Generated by GPT-5-mini| Google Research New York | |
|---|---|
| Name | Google Research New York |
| Formation | 2010s |
| Headquarters | New York City |
| Parent organization | |
| Type | Research group |
Google Research New York is a research center within the technology company Google, located in New York City. The center conducts research in machine learning, natural language processing, computer vision, human-computer interaction, and systems, collaborating with universities, industry partners, and non-profit organizations. It has contributed to foundational models, open-source tools, and applied research impacting products and academic communities.

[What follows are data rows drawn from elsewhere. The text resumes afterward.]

/-- The packets in flight of the running descriptor are applied: it stops at the next packet boundary (R255), and its credit is free again. WRITE
packets that the way holds back (R18, R225) arrive later. -/
def State.finishMove (s : State) (n t : Nat) : Nat → State
  | 0 => s
  | k + 1 => (s.applyWrite n t).finishMove n t k
def State.stopMover (s : State) (n : Nat) : State :=
  match (s.core n).movq.head? with
  | none => s
  | some t =>
    let s := s.finishMove n t 32
    let x := s.slot n t
    match x.op with
    | some (.move m gone _ _) =>
      let l := s.flights n m.node m.cls
      let s := s.setFlights n m.node m.cls []
      if m.dir = 1 then
        ((List.range l.length).zip l).foldl (fun s p =>
          let (a, bs) := s.writeBytes n x.ord m (gone + p.1)
          s.strayAs n m.node m.cls p.2 (.write a bs none)) s
      else s
    | _ => s

/-- A marker request that has been sent takes effect at its file, whose reply is then discarded; one that the way holds back (R225) arrives later. One
that R218 holds back has not been sent. -/
def State.flushMarker (s : State) (n t : Nat) : State :=
  match (s.slot n t).op with
  | some (.marker k op arg _) =>
    let sent := decide (op = 0 ∨ op = 3 ∨ op = 4 ∨ op = 5) || !((s.core n).unacked (s.slot n t).ord)
    let wait := (s.slot n t).waits
    let s := s.markerArrive op n t
    if sent ∧ ¬ wait ∧ ¬ (s.slot n t).waits ∧ (s.slot n t).answer.isNone then s.putStray n (fileNode k) 3 (.mark k op arg) else s
  | _ => s

/-- Effects 1 to 5 of R255 on everything but the job's record; a fence (cause 3) completes no message (R449). -/
def State.abortEffects (s : State) (n cause : Nat) : State :=
  let s := s.stopMover n
  let s := s.modCore n (fun c => { c with
    mtx := { c.mtx with q := [] }, vp := { c.vp with q := [] }, out := { c.out with q := [] }, movq := [] })
  let l := (s.core n).byOrd
  let s := l.reverse.foldl (fun s t => s.dropSend n t) s
  let s := if cause = 3 then s else l.foldl (fun s t => (s.finishSend n t 17).straySend n t) s
  let s := l.foldl (fun s t => s.flushMarker n t) s
  let s := s.releaseMarkers n cause
  let s := s.modCore n (fun c => { c with
    slots := c.slots.map (fun t => { t with op := none, answer := none, waits := false }), wait := .none, old := [] })
  (s.noteTrk n).pumpAdds n

/-- The job of core `n` ends: its record, its event, STATE, and the watchdog. `st` is a status of Table 10.8. A job that stage 2 of bind-off aborts has
its event and interrupt, and no record (Table 19.4). -/
def State.closeJob (s : State) (n st user exc next : Nat) : State :=
  let c := s.core n
  let s := s.setRegN CORE_JOBST (st + 16 * user + 4096 * exc) n
  let s := s.setRegN CORE_JOBCYC (min c.cyc (2 ^ 32 - 1)) n
  let s := if st = 2 ∨ st = 3 then s.count CORE_CNT_FAULTS 1 n else s
  let s := if st = 2 then s.coreReport n 0 4 else if st = 3 then s.coreReport n 1 5 else if st = 4 then 
    (if s.fld PWR_BOSTAT_STAGE = 2 then s.event (CORE_EVENT.at n) (CORE_INT_EN.at n) 2 (44 + n / 4) else s.coreReport n 2 4) else s
  let s := ((s.wdHold n).setCstate n next).setFld CORE_STATUS_SRC 0 n
  let s := s.modCore n (fun c => { c with inst := none, wait := .none, hot := 0, stall := false })
  s.settle (fun s w => match w with
    | .coreJob m => if m = n then some (0, [s.regN CORE_JOBST n, s.regN CORE_JOBCYC n]) else none
    | _ => none)

/-- The scheduler learns of the end (R253, R67, R72, R448). `may` says that a restartable instance may go to its spare. -/
def State.tellPat (s : State) (n st user cause : Nat) (inst : Option Nat) (cyc : Nat) (may : Bool) : State :=
  match inst with
  | none => s
  | some id =>
    if st = 3 ∨ st = 5 then s.loseOrReissue id n st cause may user cyc
    else (s.noteLate id).endPart id n st user cyc

/-- The cycles of a wait, or of a stall, that an end of the job cuts off count: a free number of them, since only times are bounded. -/
def State.countWait (s : State) (n : Nat) : State :=
  if (s.core n).wait ≠ .none ∨ (s.core n).stall = true then
    let w := (Config.freeWord s.free).toNat
    s.draw.modCore n (fun c => { c with cyc := c.cyc + w })
  else s

/-- A job ends other than by DONE, with the effects of an abort. -/
def State.killJob (s : State) (n st exc next cause : Nat) (may : Bool) : State :=
  let s := s.countWait n
  let c := s.core n
  let s := s.abortEffects n (if st = 5 then 3 else 2)
  let s := s.loseHalt n st
  (s.closeJob n st 0 exc next).tellPat n st 0 cause c.inst (min c.cyc (2 ^ 32 - 1)) may

/-- The running job of core `n` is aborted (R255). -/
def State.abortJob (s : State) (n : Nat) : State := if s.busy n then s.killJob n 4 0 cIdle 0 false else s

/-- An exception (R248): the instruction at PC does not retire and the job ends with status FAULT. -/
def State.raise (s : State) (n code addr : Nat) : State :=
  let s := (s.setFld CORE_EXCPC_PC (s.pc n) n).setRegN CORE_EXCADDR addr n
  s.killJob n 2 code cIdle 0 false

def excIllegal : Nat := 1
def excMisalign : Nat := 2
def excRange : Nat := 3
def excFetch : Nat := 4
def excArg : Nat := 5
def excDesc : Nat := 6
def excBadwait : Nat := 7
def excBadtag : Nat := 8
def excChan : Nat := 9
def excCsr : Nat := 10
def excBreak : Nat := 11

/-- The classes that a FENCE mask selects are complete (R239). -/
def Core.fenced (c : Core) (x : Nat) : Bool :=
  let x := if x = 0 then 15 else x
  (!(x.testBit 0) || c.slots.all (fun t => t.op.isNone)) && (!(x.testBit 1) || c.mtx.q.isEmpty)
    && (!(x.testBit 2) || c.vp.q.isEmpty) && (!(x.testBit 3) || c.out.q.isEmpty)

/-! ### Halts (R472 to R475) -/

/-- An instruction breakpoint is set at `pc`. -/
def Core.ibpAt (c : Core) (pc : Nat) : Bool :=
  (List.range 4).any (fun i => let v := c.dbg.getD i 0; decide (v % 2 = 1 ∧ v % 65536 / 4 * 4 = pc))

/-- A watchpoint covers a load (or a store) of `len` bytes at `a`. -/
def Core.watched (c : Core) (store : Bool) (a len : Nat) : Bool :=
  (List.range 2).any (fun i =>
    let b := c.dbg.getD (4 + 2 * i) 0
    let l := c.dbg.getD (5 + 2 * i) 0
    decide (b % 2 = 1) && b.testBit (if store then 2 else 1)
      && decide (b / 8 % 2 ^ 17 * 8 < a + len ∧ a < l / 8 % 2 ^ 17 * 8 + 8))

/-- The word that core `n` fetches next. -/
def State.fetch (s : State) (n : Nat) : Nat := ofBytes (memBytes dfltF s.inst (instAt n (s.pc n)) 4)

/-- The bytes that a load or a store at PC meets. -/
def State.access (s : State) (n : Nat) : Option (Bool × Nat × Nat) :=
  let w := s.fetch n
  let op := nbits w 26 6
  if op = 4 ∨ op = 5 ∨ op = 6 then
    let a := uInt 32 ((s.gpr n (nbits w 16 5) : Nat) + sInt 14 (nbits w 0 14))
    some (decide (op = 6), a, 2 ^ nbits w 14 2)
  else none

/-- The cause for which core `n` is to halt at this instruction boundary (Table 21.3), lowest code first. A core that waits halts
only on a request; an instruction that has been waiting to issue has already met its breakpoint. -/
def State.haltDue (s : State) (n : Nat) : Option Nat :=
  let c := s.core n
  let live := decide (s.cstate n = cRun) && decide (c.wait = .none) && !c.stall && s.flag DBG_CTRL_ATTACH
  if c.halted ∨ s.cstate n = cDropped then none
  else if (s.regN DBG_HALT).testBit n then some 1
  else if live && c.ibpAt (s.pc n) && decide (c.skip ≠ some (s.pc n)) then some 2
  else if live && (match s.access n with
      | some (st, a, len) => c.watched st a len
      | none => false) && decide (c.skip ≠ some (s.pc n)) then some 3
  else if c.left = some 0 then some 4
  else none

/-- Core `n` halts. -/
def State.haltCore (s : State) (n cause : Nat) : State :=
  let now := s.rnd.clk
  let job := if s.busy n then s.fld CORE_JOBCUR_JOB n else hostJob
  let was := s.cstate n
  let pc := s.pc n
  let s := s.wdHold n
  let s := s.modCore n (fun c => { c with
    halted := true, was := was, hcause := cause, hpc := pc, left := none, skip := none,
    wait := match c.wait with
      | .recv rd ch lim since => .recv rd ch lim (now - since)
      | w => w })
  let s := s.setCstate n cHalted
  let s := s.setReg DBG_HALTED.base (setBits (s.reg DBG_HALTED.base) n 1 1)
  let s := s.setReg DBG_HALT.base (setBits (s.reg DBG_HALT.base) n 1 0)
  let s := if s.flag DBG_CTRL_HALT_RELEASE then (s.ownedBy n).foldl (fun s k => s.takeAway k 1) s else s.freezeLeases n true
  (s.dbgReport 2 3 n (cause + 2 ^ 16 * pc + 2 ^ 32 * job)).settle (fun s w => if w = Wait.step n then some (0, [s.pc n]) else none)

/-! ### Retirement -/

/-- An instruction has retired: its cycles, the wait before or in it (a free number of cycles, since only times are bounded), the
register a load delays, and a debugger's step. -/
def State.retired (s : State) (n cycles hot : Nat) (waited : Bool) : State :=
  let w := if waited then (Config.freeWord s.free).toNat else 0
  let s := if waited then s.draw else s
  s.modCore n (fun c => { c with cyc := c.cyc + cycles + w, hot := hot, stall := false, skip := none, left := c.left.map (· - 1) })

/-- A wait of the Control Processor ends with `v` in register `rd`. -/
def State.endWait (s : State) (n rd v : Nat) : State :=
  ((s.modCore n (fun c => { c with wait := .none })).setGpr n rd v).retired n 0 0 true

/-- RECV answers the oldest ready message of a channel: the address of its first slot. -/
def State.takeMsg (s : State) (n ch : Nat) : Option (State × Nat) :=
  match (s.chan n ch).ready with
  | [] => none
  | (_, first, np) :: t =>
    some ((s.modChan n ch (fun x => { x with ready := t, out := x.out + np })).noteChan n ch, s.chanBase n ch + 256 * first)

/-- A RECV that waits takes a message that has become ready, and a MOPB whose reply was held completes, unless the core is halted. -/
def State.wake (s : State) (n : Nat) : State :=
  if (s.core n).halted then s
  else match (s.core n).wait with
    | .recv rd ch _ _ =>
      match s.takeMsg n ch with
      | some (s, a) => s.endWait n rd a
      | none => s
    | .held rd v l => (s.modCore n (fun c => { c with lstat := l })).endWait n rd v
    | _ => s

/-! ### What waits on its way -/

/-- A packet that no slot holds arrives, if nothing sent before it is still on its way and the way does not retrain (R18, R225). -/
def State.landStray (s : State) (x : Stray) : State :=
  if s.sendBehind x.src x.dst x.cls x.seq then s
  else
    let s := s.modMesh (fun m => { m with stray := m.stray.erase x })
    match x.cargo with
    | .msg c q i np pkt => if x.dst < 32 then (s.msgArrive x.dst c x.src q i np pkt).1.wake x.dst else s
    | .write a bs mrk =>
      if x.src = 34 then (if s.coreDropped x.dst then s else (s.putData x.dst a bs).addAfter mrk) else (s.meshWrite x.dst a bs).1
    | .mark k op arg => s.landMark x.src k op arg

/-- What no slot holds and what a finished descriptor owes goes on, as far as it can. -/
def State.pumpMesh (s : State) : State :=
  let s := s.mesh.stray.foldl (fun s x => s.landStray x) s
  (List.range 32).foldl (fun s n => s.pumpAdds n) s

/-- RESP_RX (R219): a RESP ends the message or store-mover operation in slot `tag` of core `n`; without a tag it is the next CREDIT
response from node `node`. -/
def execRespRx (n : Nat) (tag : Option Nat) (node : Nat) (s : State) : Out :=
  match tag with
  | none => onUnit n 34 (onUnit node 34 (.next (s.takeCredit n node).pumpMesh))
  | some t =>
    onUnit n 32 <| onUnit t 32 <|
      match (s.slot n t).op with
      | some (.marker ..) => .next s
      | _ => .next (if s.replyWaits n t then s else (s.endTracked n t).pumpMesh)

/-- WRITE_PACKET_RX (R216). -/
def execWritePacketRx (src tag : Nat) (s : State) : Out := onUnit src 32 (onUnit tag 32 (.next (s.writePacket src tag).pumpMesh))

The New York lab traces its origins to Google’s expansion of research operations alongside groups such as Google Research, DeepMind, Brain Team, Google AI, and the company’s engagement with regional hubs like Silicon Valley, Cambridge (UK), Zurich, Bangalore, and Montreal. Early staff included researchers with prior affiliations to Columbia University, New York University, Princeton University, Cornell University, Harvard University, Massachusetts Institute of Technology, Stanford University, University of California, Berkeley, and Carnegie Mellon University. Leadership connections tied to figures who previously worked at Bell Labs, AT&T Labs, IBM Research, Microsoft Research, Facebook AI Research, and OpenAI. The lab’s growth paralleled industry milestones like advances from ImageNet, AlexNet, Transformer (machine learning), BERT, GPT-2, ResNet, and initiatives such as TensorFlow, PyTorch, Keras, and XLA.
Research lines have spanned natural language processing, computer vision, speech recognition, recommendation systems, information retrieval, privacy-preserving machine learning, and robustness (machine learning). Projects referenced by collaborators and publications intersect with work at Facebook AI Research, Microsoft Research Cambridge, DeepMind London, OpenAI, Allen Institute for AI, IBM Research Watson, Amazon Research, and NVIDIA Research. Specific efforts related to model architectures drew on concepts from Transformer (machine learning), Attention (machine learning), Sequence-to-sequence learning, and benchmarks such as GLUE, SQuAD, ImageNet Large Scale Visual Recognition Challenge, and COCO (dataset). Applied projects targeted product integration with teams akin to Google Search, YouTube, Google Translate, Gmail, Google Photos, and Google Assistant. Interdisciplinary work invoked partnerships with institutions like NewYork–Presbyterian Hospital, Mount Sinai Health System, Brooklyn Technical High School, and museums such as the Metropolitan Museum of Art.
Physical and computing facilities aligned with research centers in cities such as New York City, Manhattan, Brooklyn, and campus groups near Columbia University and New York University. Hardware stacks referenced GPUs and TPUs from NVIDIA, Google TPU, and specialized systems akin to those used at Argonne National Laboratory, Lawrence Berkeley National Laboratory, Oak Ridge National Laboratory, and university clusters at Princeton University. Laboratory design mirrored spaces at Microsoft Research Redmond, Facebook Building 20, and academic labs at MIT Computer Science and Artificial Intelligence Laboratory and Stanford Artificial Intelligence Laboratory. Data center practices referenced standards developed by entities like Uptime Institute and collaborations resembling those with Energy Department (United States) research centers.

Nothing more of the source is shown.